TASK REQUIREMENTS
Find every line in the records below that holds the word "tlbs" and copy it.

___ DATA SUPPLIED

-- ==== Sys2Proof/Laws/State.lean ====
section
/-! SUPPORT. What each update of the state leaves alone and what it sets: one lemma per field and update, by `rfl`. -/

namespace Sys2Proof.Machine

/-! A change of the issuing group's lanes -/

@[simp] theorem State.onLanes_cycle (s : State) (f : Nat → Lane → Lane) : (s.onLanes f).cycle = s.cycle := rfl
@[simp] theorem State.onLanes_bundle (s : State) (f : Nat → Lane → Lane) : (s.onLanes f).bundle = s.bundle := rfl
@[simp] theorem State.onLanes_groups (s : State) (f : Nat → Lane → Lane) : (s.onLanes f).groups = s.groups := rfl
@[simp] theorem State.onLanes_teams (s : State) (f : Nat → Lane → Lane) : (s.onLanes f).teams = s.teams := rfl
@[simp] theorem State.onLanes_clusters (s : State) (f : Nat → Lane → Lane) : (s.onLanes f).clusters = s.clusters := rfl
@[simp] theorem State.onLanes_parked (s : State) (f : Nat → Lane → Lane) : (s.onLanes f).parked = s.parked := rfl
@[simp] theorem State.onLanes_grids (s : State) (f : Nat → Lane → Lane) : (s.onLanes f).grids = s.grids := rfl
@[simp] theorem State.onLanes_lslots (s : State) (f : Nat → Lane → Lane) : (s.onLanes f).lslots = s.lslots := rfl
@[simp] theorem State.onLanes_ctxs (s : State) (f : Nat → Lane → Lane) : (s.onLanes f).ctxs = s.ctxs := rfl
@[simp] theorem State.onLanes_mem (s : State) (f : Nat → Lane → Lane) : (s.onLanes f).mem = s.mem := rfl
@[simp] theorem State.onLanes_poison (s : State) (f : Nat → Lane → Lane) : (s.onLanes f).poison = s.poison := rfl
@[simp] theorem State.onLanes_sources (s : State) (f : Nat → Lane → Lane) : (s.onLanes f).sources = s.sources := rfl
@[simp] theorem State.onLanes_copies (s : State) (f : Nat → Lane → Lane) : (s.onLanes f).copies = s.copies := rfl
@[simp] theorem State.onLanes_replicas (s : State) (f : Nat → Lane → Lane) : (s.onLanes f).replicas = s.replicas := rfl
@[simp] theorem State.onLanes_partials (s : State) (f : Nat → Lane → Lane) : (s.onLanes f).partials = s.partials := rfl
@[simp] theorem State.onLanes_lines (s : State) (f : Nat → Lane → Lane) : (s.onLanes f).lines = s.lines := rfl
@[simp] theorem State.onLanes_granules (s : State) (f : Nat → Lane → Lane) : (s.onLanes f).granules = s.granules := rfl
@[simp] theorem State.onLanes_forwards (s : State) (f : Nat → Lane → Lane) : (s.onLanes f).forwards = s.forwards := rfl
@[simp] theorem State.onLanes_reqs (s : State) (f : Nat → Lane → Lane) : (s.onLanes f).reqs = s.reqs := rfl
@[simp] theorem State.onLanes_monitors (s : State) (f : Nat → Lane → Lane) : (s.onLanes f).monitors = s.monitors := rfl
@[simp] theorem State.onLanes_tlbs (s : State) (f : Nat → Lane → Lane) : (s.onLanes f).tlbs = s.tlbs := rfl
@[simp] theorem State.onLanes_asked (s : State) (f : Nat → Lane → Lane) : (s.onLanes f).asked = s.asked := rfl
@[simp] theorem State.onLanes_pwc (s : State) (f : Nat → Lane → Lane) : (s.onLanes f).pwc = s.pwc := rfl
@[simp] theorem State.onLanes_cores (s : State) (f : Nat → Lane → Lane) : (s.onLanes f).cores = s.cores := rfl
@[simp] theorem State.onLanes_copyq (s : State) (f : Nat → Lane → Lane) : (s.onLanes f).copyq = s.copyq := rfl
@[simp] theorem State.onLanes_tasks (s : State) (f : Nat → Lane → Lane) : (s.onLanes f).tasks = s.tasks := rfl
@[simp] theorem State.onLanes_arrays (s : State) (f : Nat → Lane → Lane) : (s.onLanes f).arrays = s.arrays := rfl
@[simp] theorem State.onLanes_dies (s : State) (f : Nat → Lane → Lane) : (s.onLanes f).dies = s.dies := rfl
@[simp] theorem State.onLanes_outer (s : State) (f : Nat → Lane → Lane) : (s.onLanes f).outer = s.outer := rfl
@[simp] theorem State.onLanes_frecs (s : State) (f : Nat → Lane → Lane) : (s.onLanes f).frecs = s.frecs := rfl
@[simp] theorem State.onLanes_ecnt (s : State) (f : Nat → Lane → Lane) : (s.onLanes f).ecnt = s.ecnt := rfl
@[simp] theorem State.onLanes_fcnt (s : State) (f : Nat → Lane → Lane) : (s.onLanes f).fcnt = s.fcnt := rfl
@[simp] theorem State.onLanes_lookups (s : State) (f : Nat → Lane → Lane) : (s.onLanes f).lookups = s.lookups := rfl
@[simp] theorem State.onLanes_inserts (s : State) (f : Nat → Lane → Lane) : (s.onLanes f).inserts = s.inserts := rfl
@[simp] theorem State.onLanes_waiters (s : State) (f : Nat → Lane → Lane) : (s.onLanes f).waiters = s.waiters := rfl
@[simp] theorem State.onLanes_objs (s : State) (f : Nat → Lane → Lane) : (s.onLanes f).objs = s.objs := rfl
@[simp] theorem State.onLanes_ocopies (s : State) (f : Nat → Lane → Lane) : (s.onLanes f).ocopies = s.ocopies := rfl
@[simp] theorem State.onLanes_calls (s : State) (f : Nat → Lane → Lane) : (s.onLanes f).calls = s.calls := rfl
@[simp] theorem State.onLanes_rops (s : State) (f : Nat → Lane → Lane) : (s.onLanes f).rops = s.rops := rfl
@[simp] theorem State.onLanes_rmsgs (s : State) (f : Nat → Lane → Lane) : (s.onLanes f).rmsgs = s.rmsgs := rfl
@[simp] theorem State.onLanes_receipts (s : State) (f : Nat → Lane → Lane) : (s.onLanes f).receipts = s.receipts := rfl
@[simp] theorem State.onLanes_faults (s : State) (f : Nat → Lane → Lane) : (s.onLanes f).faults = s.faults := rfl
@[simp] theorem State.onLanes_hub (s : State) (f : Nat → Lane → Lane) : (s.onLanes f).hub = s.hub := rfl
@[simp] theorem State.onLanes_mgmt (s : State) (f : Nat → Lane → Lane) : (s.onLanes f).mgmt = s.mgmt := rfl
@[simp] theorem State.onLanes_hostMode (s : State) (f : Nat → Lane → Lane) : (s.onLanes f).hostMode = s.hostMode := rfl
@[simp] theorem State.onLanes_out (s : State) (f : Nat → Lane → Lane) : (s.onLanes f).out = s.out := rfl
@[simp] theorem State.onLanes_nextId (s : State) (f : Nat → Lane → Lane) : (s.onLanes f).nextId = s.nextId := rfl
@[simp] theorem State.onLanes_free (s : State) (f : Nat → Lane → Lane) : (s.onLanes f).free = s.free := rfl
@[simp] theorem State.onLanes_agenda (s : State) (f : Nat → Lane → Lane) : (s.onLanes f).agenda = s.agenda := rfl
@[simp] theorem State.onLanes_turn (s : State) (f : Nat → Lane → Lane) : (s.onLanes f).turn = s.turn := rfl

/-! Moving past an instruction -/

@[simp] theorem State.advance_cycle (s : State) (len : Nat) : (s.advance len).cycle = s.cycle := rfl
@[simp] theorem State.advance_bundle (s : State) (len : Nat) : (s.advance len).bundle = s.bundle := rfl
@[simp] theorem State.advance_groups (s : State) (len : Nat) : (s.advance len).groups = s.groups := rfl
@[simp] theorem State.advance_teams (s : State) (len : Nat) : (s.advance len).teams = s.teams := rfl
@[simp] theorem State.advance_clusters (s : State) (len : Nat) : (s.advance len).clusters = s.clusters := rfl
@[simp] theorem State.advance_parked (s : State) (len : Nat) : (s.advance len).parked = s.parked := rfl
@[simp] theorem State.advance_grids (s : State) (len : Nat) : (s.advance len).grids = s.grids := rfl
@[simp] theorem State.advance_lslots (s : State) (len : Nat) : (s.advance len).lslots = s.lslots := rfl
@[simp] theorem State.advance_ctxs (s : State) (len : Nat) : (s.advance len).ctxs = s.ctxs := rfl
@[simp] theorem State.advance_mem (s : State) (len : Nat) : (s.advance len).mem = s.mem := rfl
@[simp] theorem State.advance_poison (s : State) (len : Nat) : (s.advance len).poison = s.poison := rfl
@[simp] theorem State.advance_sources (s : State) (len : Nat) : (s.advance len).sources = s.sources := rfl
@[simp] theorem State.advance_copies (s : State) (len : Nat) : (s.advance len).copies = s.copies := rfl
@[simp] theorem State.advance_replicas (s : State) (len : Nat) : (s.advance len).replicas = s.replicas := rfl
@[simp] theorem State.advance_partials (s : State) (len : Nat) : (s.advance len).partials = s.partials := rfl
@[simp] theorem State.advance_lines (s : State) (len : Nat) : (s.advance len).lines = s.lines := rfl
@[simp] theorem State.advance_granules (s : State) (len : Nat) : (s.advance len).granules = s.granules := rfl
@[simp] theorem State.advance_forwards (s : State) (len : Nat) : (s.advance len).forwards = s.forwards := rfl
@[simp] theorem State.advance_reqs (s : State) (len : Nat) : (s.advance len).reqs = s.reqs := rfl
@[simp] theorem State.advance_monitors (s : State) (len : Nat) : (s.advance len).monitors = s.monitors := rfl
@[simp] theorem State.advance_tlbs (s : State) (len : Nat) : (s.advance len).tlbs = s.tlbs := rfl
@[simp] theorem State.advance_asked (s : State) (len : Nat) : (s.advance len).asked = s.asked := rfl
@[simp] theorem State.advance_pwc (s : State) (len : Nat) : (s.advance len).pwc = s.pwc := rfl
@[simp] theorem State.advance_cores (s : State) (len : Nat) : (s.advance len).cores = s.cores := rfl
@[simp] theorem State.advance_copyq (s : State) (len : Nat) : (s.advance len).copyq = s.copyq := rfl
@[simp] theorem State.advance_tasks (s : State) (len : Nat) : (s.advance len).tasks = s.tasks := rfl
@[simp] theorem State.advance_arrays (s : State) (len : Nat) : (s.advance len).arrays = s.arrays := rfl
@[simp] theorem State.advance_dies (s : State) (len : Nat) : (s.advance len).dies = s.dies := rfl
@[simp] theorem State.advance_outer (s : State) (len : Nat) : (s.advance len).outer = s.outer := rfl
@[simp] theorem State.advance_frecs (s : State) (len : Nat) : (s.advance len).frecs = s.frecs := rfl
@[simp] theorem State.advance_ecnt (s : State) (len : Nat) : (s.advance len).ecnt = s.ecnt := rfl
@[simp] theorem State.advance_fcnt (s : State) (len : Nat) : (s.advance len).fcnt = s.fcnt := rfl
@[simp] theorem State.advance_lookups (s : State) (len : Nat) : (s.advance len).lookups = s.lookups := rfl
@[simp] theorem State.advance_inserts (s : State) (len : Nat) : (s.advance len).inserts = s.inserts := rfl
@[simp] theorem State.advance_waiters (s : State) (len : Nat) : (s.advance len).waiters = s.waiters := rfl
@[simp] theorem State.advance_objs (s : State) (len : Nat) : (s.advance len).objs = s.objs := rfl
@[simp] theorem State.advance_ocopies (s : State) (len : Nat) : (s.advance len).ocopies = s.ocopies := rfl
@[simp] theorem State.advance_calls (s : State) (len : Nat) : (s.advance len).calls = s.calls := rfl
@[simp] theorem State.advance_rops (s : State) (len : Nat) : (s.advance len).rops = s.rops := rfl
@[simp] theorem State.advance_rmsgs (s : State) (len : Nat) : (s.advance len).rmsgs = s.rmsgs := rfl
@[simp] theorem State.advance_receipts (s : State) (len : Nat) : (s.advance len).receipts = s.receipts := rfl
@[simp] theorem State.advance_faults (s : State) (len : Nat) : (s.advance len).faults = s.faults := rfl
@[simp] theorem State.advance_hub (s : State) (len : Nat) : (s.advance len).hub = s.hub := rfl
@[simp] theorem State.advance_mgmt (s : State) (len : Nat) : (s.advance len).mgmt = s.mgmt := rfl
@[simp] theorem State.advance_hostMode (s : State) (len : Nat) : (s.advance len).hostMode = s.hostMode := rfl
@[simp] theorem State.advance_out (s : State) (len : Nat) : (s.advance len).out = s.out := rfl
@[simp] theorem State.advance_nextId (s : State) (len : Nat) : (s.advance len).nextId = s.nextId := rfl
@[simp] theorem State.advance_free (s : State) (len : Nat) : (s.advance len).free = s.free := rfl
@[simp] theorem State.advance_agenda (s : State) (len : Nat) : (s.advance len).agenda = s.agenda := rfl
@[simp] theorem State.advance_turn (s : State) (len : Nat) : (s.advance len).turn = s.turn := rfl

______

RESPONSE AREA
@[simp] theorem State.onLanes_tlbs (s : State) (f : Nat → Lane → Lane) : (s.onLanes f).tlbs = s.tlbs := rfl
@[simp] theorem State.advance_tlbs (s : State) (len : Nat) : (s.advance len).tlbs = s.tlbs := rfl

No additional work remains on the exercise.